▶ _THE PROBLEM_
The first line of the entries through the line bearing "structure Gran where": copy these lines exactly and return nothing else.

▶ _SOURCE DATA_

BEGIN

-- ==== Sys2Proof/Machine/Barrier.lean ====
section
/-! DEFINITION. The resources of a core and their carve (R42 to R45), the stop of a pre-emption (R205), and
barrier phases (R164, R165). -/

namespace Sys2Proof.Machine

/-- Granules that `n` groups of `regs` registers take (R42). -/
def granules (n regs width : Nat) : Nat := (n * regs * width * 4 + 16383) / 16384

/-- The groups of a team that stand on a core and have not ended. -/
def Team.liveOn (t : Team) (c : Nat) : Nat :=
  (t.groups.filter (fun g => !g.2.ended && g.2.core == c)).length

/-- The register granules of a team on a core (R42, R46). -/
def Team.regGran (t : Team) (c : Nat) : Nat := granules (t.liveOn c) t.regs t.desc.width

/-- The registers and the scratchpad granules that a carve leaves a team which had `base` of each (R43). -/
def Carve.over (r : Carve) (base : Nat × Nat) : Nat × Nat := (if r.regs = 0 then base.1 else 8 * r.regs, r.scr.getD base.2)

/-- The carves that a team stands at, and comes to stand at, as those that are granted take effect. -/
def carveSteps : Nat × Nat → List Carve → List (Nat × Nat)
  | b, [] => [b]
  | b, r :: rs => b :: carveSteps (r.over b) rs

/-- Granules of a core: for registers, and for registers and the scratchpad together. -/
structure Gran where
  reg : Nat := 0
  all : Nat := 0
  deriving DecidableEq, Repr

/-- The granules of a carve. -/
def Gran.of (reg scr : Nat) : Gran := { reg := reg, all := reg + scr }

/-- The granules of two teams. -/
def Gran.add (a b : Gran) : Gran := { reg := a.reg + b.reg, all := a.all + b.all }

/-- What holds either of two carves, of which one is in effect at a time. -/
def Gran.sup (a b : Gran) : Gran := { reg := max a.reg b.reg, all := max a.all b.all }

/-- The granules that a team with `n` live groups on a core needs there: those of its carve, and those of a granted
carve that is to take effect (R42, R44). -/
def Team.need (t : Team) (n : Nat) : Gran :=
  (carveSteps (t.regs, t.scrGran) t.granted).foldl (fun a k => a.sup (.of (granules n k.1 t.desc.width) k.2)) {}

/-- The granules that a team holds on a core. -/
def Team.gran (t : Team) (c : Nat) : Gran := t.need (t.liveOn c)

/-- The granules of a team's carve in effect on a core (R42). -/
def Team.using (t : Team) (c : Nat) : Nat := t.regGran c + t.scrGran

/-- The granules of a core's teams apart from those left out. -/
def State.owned (s : State) (c : Nat) (out : List Nat) : Gran :=
  ((s.resident c).filter (fun t => !out.contains t.1)).foldl (fun a t => a.add (t.2.gran c)) {}

/-- There is room for granules beside what the other teams own: at most 64 for the registers of a core in total, and at
least 4 of the 96 stay for L1 (R42, R44). The 64 of the scratchpad are a limit of one team's carve (R14, R43). -/
def roomFor (owned want : Gran) : Bool :=
  decide (owned.reg + want.reg ≤ 64) && decide (owned.all + want.all + 4 ≤ 96)

/-- The registers and scratchpad granules a request asks for, after the carves granted before it. -/
def Team.asked (t : Team) (r : Carve) : Nat × Nat :=
  r.over (t.granted.foldl (fun b r => r.over b) (t.regs, t.scrGran))

/-- A team's request fits its cores with the teams `out` gone: what they do not own covers it together with the team's
own carve, which it replaces (R44). -/
def State.carveFits (s : State) (tid : Nat) (t : Team) (r : Carve) (out : List Nat) : Bool :=
  t.cores.all (fun c => roomFor (s.owned c (tid :: out))
    (.of (granules (t.liveOn c) (t.asked r).1 t.desc.width) (t.asked r).2))

/-- Lines that L1 loses with `d` of its granules, of 128 lines each (R42): which granule holds a line is not
given. -/
def Core.l1Shrink (c : Core) (fresh d : Nat) : Core :=
  let out := ((c.l1.filter (fun l => Config.l1Evicted fresh l.1)).take (128 * d)).map (·.1)
  { c with l1 := c.l1.filter (fun l => !out.contains l.1) }

/-- Insert into a list by descending key. -/
def insertDesc {α : Type} (key : α → Nat) (x : α) : List α → List α
  | [] => [x]
  | y :: ys => if key y < key x then x :: y :: ys else y :: insertDesc key x ys

/-- Sort by descending key. -/
def sortDesc {α : Type} (key : α → Nat) (xs : List α) : List α := xs.foldr (insertDesc key) []

/-- The shortest run of victims, youngest first, that makes a test hold. -/
def victimsFrom (test : List Nat → Bool) : List Nat → List Nat → Option (List Nat)
  | acc, [] => if test acc then some acc else none
  | acc, v :: vs => if test acc then some acc else victimsFrom test (acc ++ [v]) vs

/-! Save frames (R104, R206, R207). -/

/-- The bytes that a vector register of a group takes in the image (R104): a tag, a tag and one value, or a tag and
every lane. The tags are bytes of the model's (log 39). -/
def Group.regForm (g : Group) (width r : Nat) : List Byte :=
  let x := g.vReg r 0
  if (List.range width).all (fun l => g.vReg r l == x) then (if x = 0 then [0] else 1 :: leBytes 4 x.toNat)
  else 2 :: (List.range width).flatMap (fun l => leBytes 4 (g.vReg r l).toNat)

/-- Scratchpad lines from `n` upward, runs of zero lines compressed (R104): a tag and the length of a run, or a tag
and the 128 bytes of a line (log 39). -/
def Team.lineForms (t : Team) : Nat → Nat → Nat → List Byte
  | 0, _, run => if run = 0 then [] else 0 :: leBytes 4 run
  | k + 1, n, run =>
    let line := (List.range 128).map (fun i => t.scrRd (128 * n + i))
    if line.all (· == 0) then t.lineForms k (n + 1) (run + 1)
    else (if run = 0 then [] else 0 :: leBytes 4 run) ++ (2 :: line) ++ t.lineForms k (n + 1) 0

/-- The presence bits of the scratchpad, one for each line, then its lines (R207). -/
def Team.scrForm (t : Team) : List Byte :=
  let n := t.scrBytes / 128
  (List.range (n / 8)).map (fun k =>
    BitVec.ofNat 8 ((List.range 8).foldl (fun a b => if AMap.get false t.absent (8 * k + b) then a else a + 2 ^ b) 0)) ++
  t.lineForms n 0 0

/-- The variable part of a team's image: the vector registers of each group, and the scratchpad (R207). -/
def Team.tailForm (t : Team) : List Byte :=
  t.groups.flatMap (fun g => (List.range t.regs).flatMap (g.2.regForm t.desc.width)) ++ t.scrForm

/-- The size of a team's image (R207). -/
def Team.imageSize (t : Team) : Nat := 256 + 2048 + 4096 * t.groups.length + t.tailForm.length

/-- Save frames not yet spoken for by a pre-emption under way (R206). -/
def State.freeFrames (s : State) : List SaveFrame :=
  s.frames.filter (fun f => !s.teams.any (fun t => t.2.stopping && t.2.frame == some f))

/-- The free frame that a team's image goes to: one that holds it (R206). -/
def State.frameFor (s : State) (t : Team) : Option SaveFrame := s.freeFrames.find? (fun f => decide (t.imageSize ≤ f.2))

/-- The teams, of some in their order, for whose images frames are found one after another (R206). -/
def frameable : List SaveFrame → List (Nat × Nat) → List Nat
  | _, [] => []
  | fs, (v, n) :: vs =>
    match fs.find? (fun f => decide (n ≤ f.2)) with
    | some f => v :: frameable (fs.erase f) vs
    | none => frameable fs vs

/-- Those of some teams that a pre-emption can save (R206). -/
def State.savable (s : State) (vs : List Nat) : List Nat :=
  frameable s.freeFrames (vs.filterMap (fun v => (AMap.find s.teams v).map (fun t => (v, t.imageSize))))

/-- A grant ends (R279, R280, R311): its range is present. -/
def Team.endGrant (t : Team) (n : Nat) : Team :=
  match AMap.find t.grants n with
  | none => t
  | some g =>
    ({ t with grants := AMap.erase t.grants n }).present ((List.range (g.len / 128)).map (g.lo / 128 + ·))

/-- A pre-emption stops a team (R205 step 1): its grants are revoked first (R279), its undo log is dropped and the
horizon moves. -/
def State.stopTeam (s : State) (reason tid : Nat) : State :=
  match AMap.find s.teams tid with
  | none => s
  | some t =>
    if t.place.isNone || t.stopping then s
    else
      let frame := s.frameFor t
      let s1 := s.modTeam tid (fun t =>
        { (List.range 4).foldl Team.endGrant t with
            stopping := true, undo := [], why := reason, frame := frame
            groups := AMap.mapVal t.groups (fun n g =>
              { g with hzn := g.hzn || t.undo.any (fun u => u.grp == n && !u.opened) }) })
      t.cores.foldl (fun s c =>
        s.emit c [] (some { kind := 0x07, core := c, slot := t.slotOn c, launch := t.launch
                            payload := [BitVec.ofNat 64 reason, frameWord frame] })) s1

/-- The teams that are being pre-empted on some cores already. -/
def State.leaving (s : State) (cores : List Nat) : List Nat :=
  (s.teams.filter (fun t => t.2.stopping && cores.any t.2.onCore)).map (·.1)

/-- The weakly parallel ones among them. -/
def State.leavingWeak (s : State) (cores : List Nat) : List Nat :=
  (s.leaving cores).filter (fun v => (AMap.find s.teams v).any (fun t => t.desc.prog == 0))

/-- The weakly parallel teams of some cores that a pre-emption may take, youngest first (R44, R181). -/
def State.weakTeams (s : State) (cores : List Nat) (self : Nat) (below : Option Nat) : List Nat :=
  (sortDesc (fun t => t.2.age)
    (s.teams.filter (fun t => t.1 != self && t.2.desc.prog == 0 && !t.2.stopping &&
      cores.any t.2.onCore && (match below with | none => true | some p => decide (t.2.prio + 2 ≤ p))))).map (·.1)

/-- Every group that asked in this phase gets the reply (R43). -/
def Team.reply (t : Team) (b : Bool) : Team :=
  { t with groups := AMap.mapVal t.groups (fun _ g =>
      match g.carveGp with
      | none => g
      | some d => { g.setGp d b with carveGp := none }) }

/-- The distributor decides a team's pending carve request (R44). Weakly parallel teams that a pre-emption is stopping
already count among those that it takes; what any other team owns stays its own until that team has left. -/
def State.decideCarve (s : State) (tid : Nat) : State :=
  match AMap.find s.teams tid with
  | none => s
  | some t =>
    match t.carve with
    | none => s
    | some r =>
      let vs := s.savable (s.weakTeams t.cores tid none)
      match victimsFrom (fun out => s.carveFits tid t r (s.leavingWeak t.cores ++ out)) [] vs with
      | some out =>
        (out.foldl (fun s v => s.stopTeam 1 v) s).modTeam tid (fun t =>
          { t.reply true with carve := none, granted := t.granted ++ [r] })
      | none => s.modTeam tid (fun t => { t.reply false with carve := none })

/-- A phase is complete (R165). One that expects no arrival at all does not complete (log 45). -/
def Bar.full (b : Bar) : Bool := b.arr.length == b.grp && b.earr == b.eng && decide (0 < b.grp + b.eng)

/-- The next phase (R165): PH flips, the counts reset, held engine arrivals enter, and exited groups are
no longer expected (R46). -/
def Bar.next (b : Bar) : Bar :=
  { ph := !b.ph, grp := b.grp - b.fewer, eng := b.eng, arr := [], earr := min b.held b.eng,
    held := b.held - b.eng, fewer := 0 }

/-- The fragments that wait at barrier n may proceed (R165 step 4). -/
def Team.freeBar (t : Team) (n : Nat) : Team :=
  { t with groups := AMap.mapVal t.groups (fun _ g =>
      { g with frags := AMap.mapVal g.frags (fun _ f =>
          if f.stall == some (.bar n) then { f with stall := some (.freed n) } else f) }) }

/-- Barrier n of the team, where its phase is complete. -/
def State.fullBar (s : State) (tid n : Nat) : Option (Team × Bar) :=
  match AMap.find s.teams tid with
  | none => none
  | some t =>
    match AMap.find t.bars n with
    | none => none
    | some b => if b.full then some (t, b) else none

/-- The phase of a barrier completes with the arrival `by_`, and while the next one is complete as it begins, with held
engine arrivals alone, it completes too (R165 steps 1 and 2). -/
def State.flipBar (tid n by_ : Nat) : Nat → State → State
  | 0, s => s
  | k + 1, s =>
    match s.fullBar tid n with
    | none => s
    | some (t, b) =>
      let s1 := s.modTeam tid (fun t => { t with bars := AMap.insert t.bars n b.next })
      State.flipBar tid n by_ k (t.cores.foldl (fun s c =>
        s.emit c [] (some { kind := 0x04, core := c, slot := t.slotOn c, launch := t.launch
                            payload := [BitVec.ofNat 64 n, if b.ph then 1 else 0, BitVec.ofNat 64 by_] })) s1)

/-- The barriers of some whose phases are complete, with the arrival `by_`, go on to their next phases, then the carve
request is decided, and then the groups that wait proceed (R165). -/
def State.settleBars (s : State) (tid by_ : Nat) (ns : List Nat) : State :=
  match ns.filter (fun n => (s.fullBar tid n).isSome) with
  | [] => s
  | done =>
    let s1 := done.foldl (fun s n => State.flipBar tid n by_ (((s.fullBar tid n).elim 0 (·.2.held)) + 2) s) s
    (s1.decideCarve tid).modTeam tid (fun t => done.foldl Team.freeBar t)

/-- The trace record of an arrival at a barrier, by a group or by the sequence number of an engine command
(R229). -/
def State.noteArrival (s : State) (w : Sel) (n by_ : Nat) : State :=
  match AMap.find s.teams w.tid, s.grp? w with
  | some t, some g =>
    let ph := (AMap.find t.bars n).any (fun b => b.ph)
    s.emit g.core [] (s.recOf w 0x03 [BitVec.ofNat 64 n, if ph then 1 else 0, BitVec.ofNat 64 by_])
  | _, _ => s

/-- A group arrives at a barrier (R165): its record LP takes PH. -/
def State.arrive (s : State) (w : Sel) (n : Nat) : State :=
  let s1 := (s.noteArrival w n w.grp).modTeam w.tid (fun t =>
    match AMap.find t.bars n with
    | none => t
    | some b =>
      ({ t with bars := AMap.insert t.bars n { b with arr := b.arr ++ [w.grp] } }).modGrp w.grp
        (fun g => { g with lp := AMap.insert g.lp n b.ph }))
  s1.settleBars w.tid w.grp [n]

/-- An engine command arrives at a barrier (R165): beyond ENG the arrival is held. -/
def State.engineArrive (s : State) (w : Sel) (n : Nat) (seq : BitVec 32) : State :=
  let s0 := s.noteArrival w n seq.toNat
  let s1 := s0.modTeam w.tid (fun t =>
    match AMap.find t.bars n with
    | none => t
    | some b =>
      let b' := if b.earr < b.eng then { b with earr := b.earr + 1 } else { b with held := b.held + 1 }
      { t with bars := AMap.insert t.bars n b' })
  s1.settleBars w.tid seq.toNat [n]

/-- The barriers of the team at which a group has not arrived in their phase. -/
def State.barsLeft (s : State) (w : Sel) : List Nat :=
  match AMap.find s.teams w.tid with
  | none => []
  | some t => (t.bars.filter (fun b => !b.2.arr.contains w.grp)).map (·.1)

/-- A group that has exited counts at every barrier where it has not arrived (R46). -/
def State.exitArrive (s : State) (w : Sel) : State :=
  let s0 := (s.barsLeft w).foldl (fun s n => s.noteArrival w n w.grp) s
  let s1 := s0.modTeam w.tid (fun t =>
    { t with bars := AMap.mapVal t.bars (fun _ b =>
        { b with arr := if b.arr.contains w.grp then b.arr else b.arr ++ [w.grp], fewer := b.fewer + 1 }) })
  s1.settleBars w.tid w.grp (List.range 16)

/-- The phase that a group waits for has completed (R165). -/
def Env.barOver (e : Env) (n : Nat) : Bool :=
  match AMap.find e.tm.bars n with
  | none => true
  | some b => e.fr.stall == some (.freed n) || AMap.find e.gr.lp n != some b.ph

/-- The group proceeds: its phase has completed, and no granted carve waits to take effect (R135, R165). -/
def Env.barPassed (e : Env) (n : Nat) : Bool := e.barOver n && e.tm.granted.isEmpty

end Sys2Proof.Machine
end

END

▶ _FINISHED EXERCISE_
-- ==== Sys2Proof/Machine/Barrier.lean ====
section
/-! DEFINITION. The resources of a core and their carve (R42 to R45), the stop of a pre-emption (R205), and
barrier phases (R164, R165). -/

namespace Sys2Proof.Machine

/-- Granules that `n` groups of `regs` registers take (R42). -/
def granules (n regs width : Nat) : Nat := (n * regs * width * 4 + 16383) / 16384

/-- The groups of a team that stand on a core and have not ended. -/
def Team.liveOn (t : Team) (c : Nat) : Nat :=
  (t.groups.filter (fun g => !g.2.ended && g.2.core == c)).length

/-- The register granules of a team on a core (R42, R46). -/
def Team.regGran (t : Team) (c : Nat) : Nat := granules (t.liveOn c) t.regs t.desc.width

/-- The registers and the scratchpad granules that a carve leaves a team which had `base` of each (R43). -/
def Carve.over (r : Carve) (base : Nat × Nat) : Nat × Nat := (if r.regs = 0 then base.1 else 8 * r.regs, r.scr.getD base.2)

/-- The carves that a team stands at, and comes to stand at, as those that are granted take effect. -/
def carveSteps : Nat × Nat → List Carve → List (Nat × Nat)
  | b, [] => [b]
  | b, r :: rs => b :: carveSteps (r.over b) rs

/-- Granules of a core: for registers, and for registers and the scratchpad together. -/
structure Gran where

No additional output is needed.